The results were announced recently in The New England Journal of Medicine. Patients with inherited forms of advanced breast, ovarian and prostate cancers – caused by mutations in the BRCA1 and BRCA2 genes – were treated with the new drug olaparib (a PARP inhibitor). In more than half of the patients, tumours shrank or stabilized. One of the first patients to be given the treatment is still in remission after two years.
Dr Johann de Bono, one of the Institute of Cancer Research (ICR) scientists who led the AstraZeneca/KuDOS-sponsored Phase I trial held at The Royal Marsden and the Netherlands Cancer Institute, said the positive results confirmed olaparib should be taken into larger patient trials, adding: ‘It’s giving patients who have already tried many conventional treatments long periods of remission, free from the symptoms of cancer or major side-effects’.
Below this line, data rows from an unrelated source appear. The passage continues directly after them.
/-- Counts of leading zeros, trailing zeros and set bits. -/
def leadingZeros (a : Word) : Word := if a = 0 then 64 else BitVec.ofNat 64 (63 - Nat.log2 a.toNat)
def trailingZeros (a : Word) : Word := BitVec.ofNat 64 (((upto 64).find? (fun i => bit a.toNat i)).getD 64)
def setBitCount (a : Word) : Word := BitVec.ofNat 64 ((upto 64).filter (fun i => bit a.toNat i)).length

/-- A shift amount: rb[5:0]. -/
def amount (b : Word) : Nat := b.toNat % 64

def execAdd (c : CoreId) (rd ra rb : GReg) (s : State) : Result := .next (whenUp pllControl s (alu c rd ra rb (fun a b => a + b) s))
def execSub (c : CoreId) (rd ra rb : GReg) (s : State) : Result := .next (whenUp pllControl s (alu c rd ra rb (fun a b => a - b) s))
def execAnd (c : CoreId) (rd ra rb : GReg) (s : State) : Result := .next (whenUp pllControl s (alu c rd ra rb (fun a b => a &&& b) s))
def execOr (c : CoreId) (rd ra rb : GReg) (s : State) : Result := .next (whenUp pllControl s (alu c rd ra rb (fun a b => a ||| b) s))
def execXor (c : CoreId) (rd ra rb : GReg) (s : State) : Result := .next (whenUp pllControl s (alu c rd ra rb (fun a b => a ^^^ b) s))
def execSll (c : CoreId) (rd ra rb : GReg) (s : State) : Result := .next (whenUp pllControl s (alu c rd ra rb (fun a b => a <<< amount b) s))
def execSrl (c : CoreId) (rd ra rb : GReg) (s : State) : Result := .next (whenUp pllControl s (alu c rd ra rb (fun a b => a >>> amount b) s))
def execSra (c : CoreId) (rd ra rb : GReg) (s : State) : Result := .next (whenUp pllControl s (alu c rd ra rb (fun a b => a.sshiftRight (amount b)) s))
def execSlt (c : CoreId) (rd ra rb : GReg) (s : State) : Result := .next (whenUp pllControl s (alu c rd ra rb (fun a b => boolWord (a.slt b)) s))
def execSltu (c : CoreId) (rd ra rb : GReg) (s : State) : Result := .next (whenUp pllControl s (alu c rd ra rb (fun a b => boolWord (a.ult b)) s))
def execMul (c : CoreId) (rd ra rb : GReg) (s : State) : Result := .next (whenUp pllControl s (alu c rd ra rb (fun a b => a * b) s))
def execMulh (c : CoreId) (rd ra rb : GReg) (s : State) : Result := .next (whenUp pllControl s (alu c rd ra rb mulHigh s))
def execMulhu (c : CoreId) (rd ra rb : GReg) (s : State) : Result := .next (whenUp pllControl s (alu c rd ra rb mulHighU s))
def execDiv (c : CoreId) (rd ra rb : GReg) (s : State) : Result := .next (whenUp pllControl s (aluFlags c rd ra rb divSigned never divCorner s))
def execDivu (c : CoreId) (rd ra rb : GReg) (s : State) : Result := .next (whenUp pllControl s (aluFlags c rd ra rb divUnsigned never divZero s))
def execRem (c : CoreId) (rd ra rb : GReg) (s : State) : Result := .next (whenUp pllControl s (aluFlags c rd ra rb remSigned never divCorner s))
def execRemu (c : CoreId) (rd ra rb : GReg) (s : State) : Result := .next (whenUp pllControl s (aluFlags c rd ra rb remUnsigned never divZero s))
def execAdds (c : CoreId) (rd ra rb : GReg) (s : State) : Result := .next (whenUp pllControl s (aluFlags c rd ra rb addSat addOut never s))
def execSubs (c : CoreId) (rd ra rb : GReg) (s : State) : Result := .next (whenUp pllControl s (aluFlags c rd ra rb subSat subOut never s))
def execAddv (c : CoreId) (rd ra rb : GReg) (s : State) : Result := .next (whenUp pllControl s (aluFlags c rd ra rb (fun a b => a + b) never addOut s))
def execSubv (c : CoreId) (rd ra rb : GReg) (s : State) : Result := .next (whenUp pllControl s (aluFlags c rd ra rb (fun a b => a - b) never subOut s))
def execMulv (c : CoreId) (rd ra rb : GReg) (s : State) : Result := .next (whenUp pllControl s (aluFlags c rd ra rb (fun a b => a * b) never mulOut s))
def execMin (c : CoreId) (rd ra rb : GReg) (s : State) : Result := .next (whenUp pllControl s (alu c rd ra rb (fun a b => if a.slt b then a else b) s))
def execMax (c : CoreId) (rd ra rb : GReg) (s : State) : Result := .next (whenUp pllControl s (alu c rd ra rb (fun a b => if a.slt b then b else a) s))
def execMinu (c : CoreId) (rd ra rb : GReg) (s : State) : Result := .next (whenUp pllControl s (alu c rd ra rb (fun a b => if a.ult b then a else b) s))
def execMaxu (c : CoreId) (rd ra rb : GReg) (s : State) : Result := .next (whenUp pllControl s (alu c rd ra rb (fun a b => if a.ult b then b else a) s))
def execClz (c : CoreId) (rd ra : GReg) (s : State) : Result := .next (whenUp pllControl s (alu1 c rd ra leadingZeros s))
def execCtz (c : CoreId) (rd ra : GReg) (s : State) : Result := .next (whenUp pllControl s (alu1 c rd ra trailingZeros s))
def execPopc (c : CoreId) (rd ra : GReg) (s : State) : Result := .next (whenUp pllControl s (alu1 c rd ra setBitCount s))

/-! Immediate operations (R191). -/

def sext16 (i : BitVec 16) : Word := i.signExtend 64
def zext16 (i : BitVec 16) : Word := i.zeroExtend 64

def execAddi (c : CoreId) (rd ra : GReg) (imm : BitVec 16) (s : State) : Result := .next (whenUp pllControl s (alu1 c rd ra (fun a => a + sext16 imm) s))
def execAndi (c : CoreId) (rd ra : GReg) (imm : BitVec 16) (s : State) : Result := .next (whenUp pllControl s (alu1 c rd ra (fun a => a &&& zext16 imm) s))
def execOri (c : CoreId) (rd ra : GReg) (imm : BitVec 16) (s : State) : Result := .next (whenUp pllControl s (alu1 c rd ra (fun a => a ||| zext16 imm) s))
def execXori (c : CoreId) (rd ra : GReg) (imm : BitVec 16) (s : State) : Result := .next (whenUp pllControl s (alu1 c rd ra (fun a => a ^^^ zext16 imm) s))
def execShori (c : CoreId) (rd ra : GReg) (imm : BitVec 16) (s : State) : Result :=
  .next (whenUp pllControl s (alu1 c rd ra (fun a => (a <<< 16) ||| zext16 imm) s))
def execSlti (c : CoreId) (rd ra : GReg) (imm : BitVec 16) (s : State) : Result :=
  .next (whenUp pllControl s (alu1 c rd ra (fun a => boolWord (a.slt (sext16 imm))) s))
def execSltiu (c : CoreId) (rd ra : GReg) (imm : BitVec 16) (s : State) : Result :=
  .next (whenUp pllControl s (alu1 c rd ra (fun a => boolWord (a.ult (sext16 imm))) s))
def execShiLeft (c : CoreId) (rd ra : GReg) (sh : Fin 64) (s : State) : Result := .next (whenUp pllControl s (alu1 c rd ra (fun a => a <<< sh.val) s))
def execShiRightLogical (c : CoreId) (rd ra : GReg) (sh : Fin 64) (s : State) : Result :=
  .next (whenUp pllControl s (alu1 c rd ra (fun a => a >>> sh.val) s))
def execShiRightArith (c : CoreId) (rd ra : GReg) (sh : Fin 64) (s : State) : Result :=
  .next (whenUp pllControl s (alu1 c rd ra (fun a => a.sshiftRight sh.val) s))
def execShiRotate (c : CoreId) (rd ra : GReg) (sh : Fin 64) (s : State) : Result :=
  .next (whenUp pllControl s (alu1 c rd ra (fun a => a.rotateRight sh.val) s))

/-! Branches and jumps (R194). -/

/-- A branch: the target is pc + sext(off16) × 4. -/
def branch (c : CoreId) (ra rb : GReg) (off : BitVec 16) (p : Word → Word → Bool) (s : State) : State :=
  runInstr c (fun k s =>
    if p (readG s k ra) (readG s k rb) then .goto s ((coreOf s k).pc + sext16 off * 4) else .ok s) s

def execBeq (c : CoreId) (ra rb : GReg) (off : BitVec 16) (s : State) : Result := .next (whenUp pllControl s (branch c ra rb off (fun a b => a == b) s))
def execBne (c : CoreId) (ra rb : GReg) (off : BitVec 16) (s : State) : Result := .next (whenUp pllControl s (branch c ra rb off (fun a b => a != b) s))
def execBlt (c : CoreId) (ra rb : GReg) (off : BitVec 16) (s : State) : Result := .next (whenUp pllControl s (branch c ra rb off (fun a b => a.slt b) s))
def execBge (c : CoreId) (ra rb : GReg) (off : BitVec 16) (s : State) : Result := .next (whenUp pllControl s (branch c ra rb off (fun a b => !a.slt b) s))
def execBltu (c : CoreId) (ra rb : GReg) (off : BitVec 16) (s : State) : Result := .next (whenUp pllControl s (branch c ra rb off (fun a b => a.ult b) s))
def execBgeu (c : CoreId) (ra rb : GReg) (off : BitVec 16) (s : State) : Result := .next (whenUp pllControl s (branch c ra rb off (fun a b => !a.ult b) s))

def jumpOff (off : BitVec 26) : Word := off.signExtend 64 * 4

def execJ (c : CoreId) (off : BitVec 26) (s : State) : Result :=
  .next (whenUp pllControl s (runInstr c (fun k s => .goto s ((coreOf s k).pc + jumpOff off)) s))
def execJal (c : CoreId) (off : BitVec 26) (s : State) : Result :=
  .next (whenUp pllControl s (runInstr c (fun k s =>
    let pc := (coreOf s k).pc
    .goto (writeG s k 31 (pc + 4)) (pc + jumpOff off)) s))
def execJalr (c : CoreId) (rd ra : GReg) (s : State) : Result :=
  .next (whenUp pllControl s (runInstr c (fun k s =>
    let t := readG s k ra
    if t.toNat % 4 ≠ 0 then .fault 2 t.toNat else .goto (writeG s k rd ((coreOf s k).pc + 4)) t) s))

/-! Special registers (R185 to R187). -/

/-- TIMER of a Reed core now: it counts down by 1 per control clock (s18). -/
def timerNow (s : State) (r : Core) : Nat := r.timer.toNat - cyclesSince s r.timerFrc

/-- The value of a special register (Table: special registers); a reserved one reads 0. -/
def specialRead (s : State) (k : Nat) (sr : Nat) : Word :=
  let r := coreOf s k
  if sr = 0 then word (bnat r.sat + 2 * bnat r.ovf)
  else if sr = 1 then word (if isThread k then 32 + 256 * k else k - 16)
  else if sr = 2 then word (hostFn s k)
  else if sr = 3 then word (r.hwin.toNat * 2 ^ 47)
  else if sr = 4 then word (cyclesSince s r.wokeFrc)
  else if sr = 5 then word s.frc
  else if sr = 6 then word (freeTags s k).length
  else if sr = 14 then word (if isThread k then r.pbase else 0x7F0003000000 + 0x20000 * (k - 16))
  else if sr = 15 then word (if isThread k then r.plen else 65536)
  else if isThread k then
    (if sr = 7 then word (getF s CWY.TSTAT_QUEUE k + 64 * getF s CWY.TSTAT_BOUND k)
     else if 8 ≤ sr ∧ sr ≤ 11 then r.args.getD (sr - 8) 0
     else if sr = 12 then word r.qseq.toNat
     else if sr = 13 then word r.eflags.toNat
     else 0)
  else if sr = 16 then r.event.zeroExtend 64
  else if sr = 17 then r.evmask
  else if sr = 18 then word (timerNow s r)
  else 0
The concept behind this new approach is called ‘synthetic lethality’, in which the treatment works in combination with a patient’s own specific molecular defect. Normal cells have several different ways of repairing damage to their DNA; however, BRCA tumours lack one of these pathways. The drug olaparib blocks a different pathway involving the enzyme PARP, and normal cells can recover from this drug because they can use the BRCA genes. When the drug is applied to BRCA tumours, however, they have no way of repairing their DNA, so they simply die. This is why the drug is so effective at killing cancer cells but normal cells seem to be unaffected.
Mutations in the BRCA1 or BRCA2 genes are thought to be responsible for approximately five per cent of breast and ovarian cancers and approximately one to two per cent of early-onset prostate cancers. Women with a BRCA mutation have an up to 85 per cent risk of developing breast cancer and an up to 60 per cent risk of developing ovarian cancer during their lifetime. Men with a BRCA mutation have an up to 15 per cent lifetime risk of prostate cancer. These patients are at high risk of cancer because the genetic fault weakens their cells’ ability to repair any DNA damage.
Cancer cells with the BRCA1 or BRCA2 mutations were the first discovered to be sensitive to PARP inhibitors, but there is evidence that olaparib might be effective in other cancers with different defects in the repair of DNA. These cancers could include some non-inherited breast and prostate cancers and up to half of the most common type of ovarian cancer.